GOAL OF THE EXERCISE:
Collect each line of the entries that holds the string "State".

..........

-- ==== Sys2Proof/Machine/Flash.lean ====
section
/-! DEFINITION. The cartridge link, channel operations, upkeep of the flash, the journal, compaction, seals, and recovery of pied
pages (10 R367 to R374, R385 to R398, R411). -/

namespace Sys2Proof.Machine

/-! ### Compaction (R395, R396, R410) -/

/-- Starts compaction: the journal position J0 is fixed (R395). -/
def startCompact (s : State) (b : Nat) : State :=
  if (s.bay b).compact.isSome then s
  else (s.setBay b { s.bay b with compact := some (s.bay b).journal.length }).setFld (CRT_BAY_COMPACTING b) 1

/-- The effect of crt.compact. -/
def compactBody (src : Src) (b : Nat) (s : State) : State × Reply :=
  if src.ctx ≠ 0 then (s, .status 0x8008)
  else if bst s b ≠ 5 then (s, .status 0x8009)
  else
    let s := startCompact s b
    (s.setBay b { s.bay b with waitItems := (s.bay b).waitItems ++ [(0xF5, src)] }, .later)

def execCrtCompact (src : Src) (bay : Nat) (s : State) : Host.Outcome State Fault Refusal :=
  .next (runItem s src 0xF5 (compactBody src bay))

/-- A bay compacts when its journal holds J_COMPACT records (R395). -/
def execCompaction (bay : Nat) (s : State) : Host.Outcome State Fault Refusal :=
  .next (if bst s bay = 5 ∧ s.fld CRT_CFG_J_COMPACT ≤ (s.bay bay).journal.length then startCompact s bay else s)

/-- The superblock of a compaction is durable: the merged checkpoint stands, the journal before J0 is freed, the wear record is
written, waiting items complete (R379, R395). -/
def compacted (s : State) (b : Nat) : State :=
  let x := s.bay b
  match x.compact with
  | none => s
  | some j0 =>
    let cp := liveRecs (x.checkpoint ++ x.journal.take j0)
    let items := x.waitItems.filter fun y => y.1 = 0xF5
    let keys := (x.keyTable ++ cp.map fun (y : DirRec × HeadPage) => (y.1.keyId, y.1.context)).eraseDups
    let s := s.setBay b { x with checkpoint := cp, journal := x.journal.drop j0, sbGen := x.sbGen + 1, sbSlot := 1 - x.sbSlot,
                                 compact := none, keyTable := keys, waitItems := x.waitItems.filter fun y => y.1 ≠ 0xF5 }
    let left := (x.journal.drop j0).length
    let s := (s.setFld (CRT_JRNL_JOURNAL b) left).setFld (CRT_JRNL_CHECKPOINT b) cp.length
    let s := (s.incWrap (CRT_NAND_WR_BYTES b) (inPages (128 * cp.length) * pageBytes + 2 * pageBytes)).setFld (CRT_BAY_COMPACTING b) 0
    items.foldl (fun s y => complete s y.2 0xF5 0 (BitVec.ofNat 64 left) 0 0) (writeWear s b true)

def execCompactionSuperblockDurable (bay : Nat) (s : State) : Host.Outcome State Fault Refusal := .next (compacted s bay)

..........

YOUR SOLUTION:
def startCompact (s : State) (b : Nat) : State :=
def compactBody (src : Src) (b : Nat) (s : State) : State × Reply :=
def execCrtCompact (src : Src) (bay : Nat) (s : State) : Host.Outcome State Fault Refusal :=
def execCompaction (bay : Nat) (s : State) : Host.Outcome State Fault Refusal :=
def compacted (s : State) (b : Nat) : State :=
def execCompactionSuperblockDurable (bay : Nat) (s : State) : Host.Outcome State Fault Refusal := .next (compacted s bay)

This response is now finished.